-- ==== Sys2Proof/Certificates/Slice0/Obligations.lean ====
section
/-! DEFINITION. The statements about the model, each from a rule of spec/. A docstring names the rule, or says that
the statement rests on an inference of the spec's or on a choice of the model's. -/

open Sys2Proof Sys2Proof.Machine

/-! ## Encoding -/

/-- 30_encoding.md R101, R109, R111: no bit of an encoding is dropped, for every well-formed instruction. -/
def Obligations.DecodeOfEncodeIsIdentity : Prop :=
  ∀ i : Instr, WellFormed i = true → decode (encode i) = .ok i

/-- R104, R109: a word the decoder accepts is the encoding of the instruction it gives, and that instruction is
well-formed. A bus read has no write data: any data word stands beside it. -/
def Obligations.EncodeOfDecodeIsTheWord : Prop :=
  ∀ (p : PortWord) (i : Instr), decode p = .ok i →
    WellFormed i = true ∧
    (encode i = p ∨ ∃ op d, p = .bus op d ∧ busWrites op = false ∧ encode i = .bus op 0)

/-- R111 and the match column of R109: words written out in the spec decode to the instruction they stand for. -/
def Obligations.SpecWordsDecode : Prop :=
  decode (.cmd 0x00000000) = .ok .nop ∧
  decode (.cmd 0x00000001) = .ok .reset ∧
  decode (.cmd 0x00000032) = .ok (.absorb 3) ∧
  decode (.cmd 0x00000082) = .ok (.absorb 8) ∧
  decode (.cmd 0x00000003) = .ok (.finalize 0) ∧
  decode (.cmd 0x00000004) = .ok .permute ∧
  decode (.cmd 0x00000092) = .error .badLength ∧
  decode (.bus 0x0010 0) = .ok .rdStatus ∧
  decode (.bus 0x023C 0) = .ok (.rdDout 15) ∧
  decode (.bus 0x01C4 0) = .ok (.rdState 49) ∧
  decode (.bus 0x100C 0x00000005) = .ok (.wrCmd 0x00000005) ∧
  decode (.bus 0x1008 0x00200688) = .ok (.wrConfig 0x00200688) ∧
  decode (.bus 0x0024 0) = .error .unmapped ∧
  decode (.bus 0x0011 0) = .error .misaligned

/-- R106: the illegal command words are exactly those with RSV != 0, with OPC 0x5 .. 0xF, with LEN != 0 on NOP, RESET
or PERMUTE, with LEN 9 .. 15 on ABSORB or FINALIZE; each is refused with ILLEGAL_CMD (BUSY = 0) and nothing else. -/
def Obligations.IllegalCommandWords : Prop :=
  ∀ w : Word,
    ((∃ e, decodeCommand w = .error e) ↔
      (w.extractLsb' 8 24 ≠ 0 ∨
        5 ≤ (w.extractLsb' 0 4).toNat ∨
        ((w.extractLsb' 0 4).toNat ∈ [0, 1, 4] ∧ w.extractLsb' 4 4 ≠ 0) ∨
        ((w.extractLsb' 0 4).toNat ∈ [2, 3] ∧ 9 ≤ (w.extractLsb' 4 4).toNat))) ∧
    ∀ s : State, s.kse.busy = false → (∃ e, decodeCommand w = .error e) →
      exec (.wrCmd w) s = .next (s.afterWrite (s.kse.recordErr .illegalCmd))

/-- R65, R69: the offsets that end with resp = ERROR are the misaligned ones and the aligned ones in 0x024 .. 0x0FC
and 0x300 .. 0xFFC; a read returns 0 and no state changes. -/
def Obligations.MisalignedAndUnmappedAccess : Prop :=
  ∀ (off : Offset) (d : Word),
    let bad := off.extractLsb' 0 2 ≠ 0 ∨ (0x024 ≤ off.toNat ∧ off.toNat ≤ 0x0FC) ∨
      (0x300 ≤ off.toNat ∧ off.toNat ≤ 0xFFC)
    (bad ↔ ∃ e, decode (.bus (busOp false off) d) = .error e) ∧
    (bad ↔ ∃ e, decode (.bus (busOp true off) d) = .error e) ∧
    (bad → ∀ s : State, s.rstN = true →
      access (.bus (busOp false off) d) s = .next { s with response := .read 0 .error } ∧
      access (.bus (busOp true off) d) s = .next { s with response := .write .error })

──────────────────────────────

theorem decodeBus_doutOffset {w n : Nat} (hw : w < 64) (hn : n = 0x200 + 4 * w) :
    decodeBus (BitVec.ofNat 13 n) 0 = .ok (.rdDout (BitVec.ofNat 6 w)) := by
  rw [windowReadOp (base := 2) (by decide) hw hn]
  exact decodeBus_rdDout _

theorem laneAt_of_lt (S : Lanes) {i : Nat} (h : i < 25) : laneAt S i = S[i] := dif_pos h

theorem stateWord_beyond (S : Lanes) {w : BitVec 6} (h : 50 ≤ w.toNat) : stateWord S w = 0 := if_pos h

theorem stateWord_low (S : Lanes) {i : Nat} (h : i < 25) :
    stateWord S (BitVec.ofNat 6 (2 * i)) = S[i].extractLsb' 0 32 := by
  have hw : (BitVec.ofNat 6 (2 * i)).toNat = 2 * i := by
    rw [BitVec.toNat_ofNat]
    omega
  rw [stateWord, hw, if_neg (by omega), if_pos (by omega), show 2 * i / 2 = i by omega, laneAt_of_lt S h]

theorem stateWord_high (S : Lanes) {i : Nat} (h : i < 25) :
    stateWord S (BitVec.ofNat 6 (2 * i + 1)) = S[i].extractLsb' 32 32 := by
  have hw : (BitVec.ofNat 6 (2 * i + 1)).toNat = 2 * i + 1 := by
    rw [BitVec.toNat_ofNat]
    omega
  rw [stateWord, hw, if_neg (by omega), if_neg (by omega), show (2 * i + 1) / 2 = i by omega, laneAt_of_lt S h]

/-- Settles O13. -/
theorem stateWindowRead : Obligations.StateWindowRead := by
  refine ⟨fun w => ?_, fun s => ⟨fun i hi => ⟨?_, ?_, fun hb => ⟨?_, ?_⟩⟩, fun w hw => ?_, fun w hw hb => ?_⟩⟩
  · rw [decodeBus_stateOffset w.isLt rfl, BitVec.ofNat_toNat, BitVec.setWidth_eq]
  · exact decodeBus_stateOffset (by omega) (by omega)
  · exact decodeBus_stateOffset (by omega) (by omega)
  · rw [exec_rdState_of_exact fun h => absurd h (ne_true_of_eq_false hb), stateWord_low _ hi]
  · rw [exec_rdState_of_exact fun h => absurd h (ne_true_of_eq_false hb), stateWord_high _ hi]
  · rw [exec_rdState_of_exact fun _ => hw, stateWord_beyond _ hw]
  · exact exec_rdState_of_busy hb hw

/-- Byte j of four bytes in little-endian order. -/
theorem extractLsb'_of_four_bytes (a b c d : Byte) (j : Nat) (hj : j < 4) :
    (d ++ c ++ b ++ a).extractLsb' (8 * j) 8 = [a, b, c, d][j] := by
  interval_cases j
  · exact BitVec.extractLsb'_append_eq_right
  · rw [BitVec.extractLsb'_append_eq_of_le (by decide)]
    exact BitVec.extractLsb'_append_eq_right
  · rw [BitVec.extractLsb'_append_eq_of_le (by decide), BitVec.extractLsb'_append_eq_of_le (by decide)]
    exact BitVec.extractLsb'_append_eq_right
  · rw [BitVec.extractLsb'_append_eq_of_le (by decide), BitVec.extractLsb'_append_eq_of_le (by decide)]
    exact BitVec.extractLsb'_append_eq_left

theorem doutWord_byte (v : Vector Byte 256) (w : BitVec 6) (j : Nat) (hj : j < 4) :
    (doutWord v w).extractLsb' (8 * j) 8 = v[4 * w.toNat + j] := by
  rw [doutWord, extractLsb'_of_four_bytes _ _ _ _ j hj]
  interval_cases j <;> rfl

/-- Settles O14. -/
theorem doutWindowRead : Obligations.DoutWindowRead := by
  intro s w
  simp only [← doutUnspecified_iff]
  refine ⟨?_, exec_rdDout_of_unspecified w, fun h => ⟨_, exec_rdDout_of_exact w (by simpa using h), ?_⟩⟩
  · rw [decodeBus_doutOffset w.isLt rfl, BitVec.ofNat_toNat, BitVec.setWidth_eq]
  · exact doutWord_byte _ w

──────────────────────────────

— Action item —
Transcribe each line of the data above, unaltered, from the one where "simp only [← doutUnspecified_iff]" appears to the one where "doutWord_byte _ w" appears, inclusive of both.

— Answer to the exercise —
  simp only [← doutUnspecified_iff]
  refine ⟨?_, exec_rdDout_of_unspecified w, fun h => ⟨_, exec_rdDout_of_exact w (by simpa using h), ?_⟩⟩
  · rw [decodeBus_doutOffset w.isLt rfl, BitVec.ofNat_toNat, BitVec.setWidth_eq]
  · exact doutWord_byte _ w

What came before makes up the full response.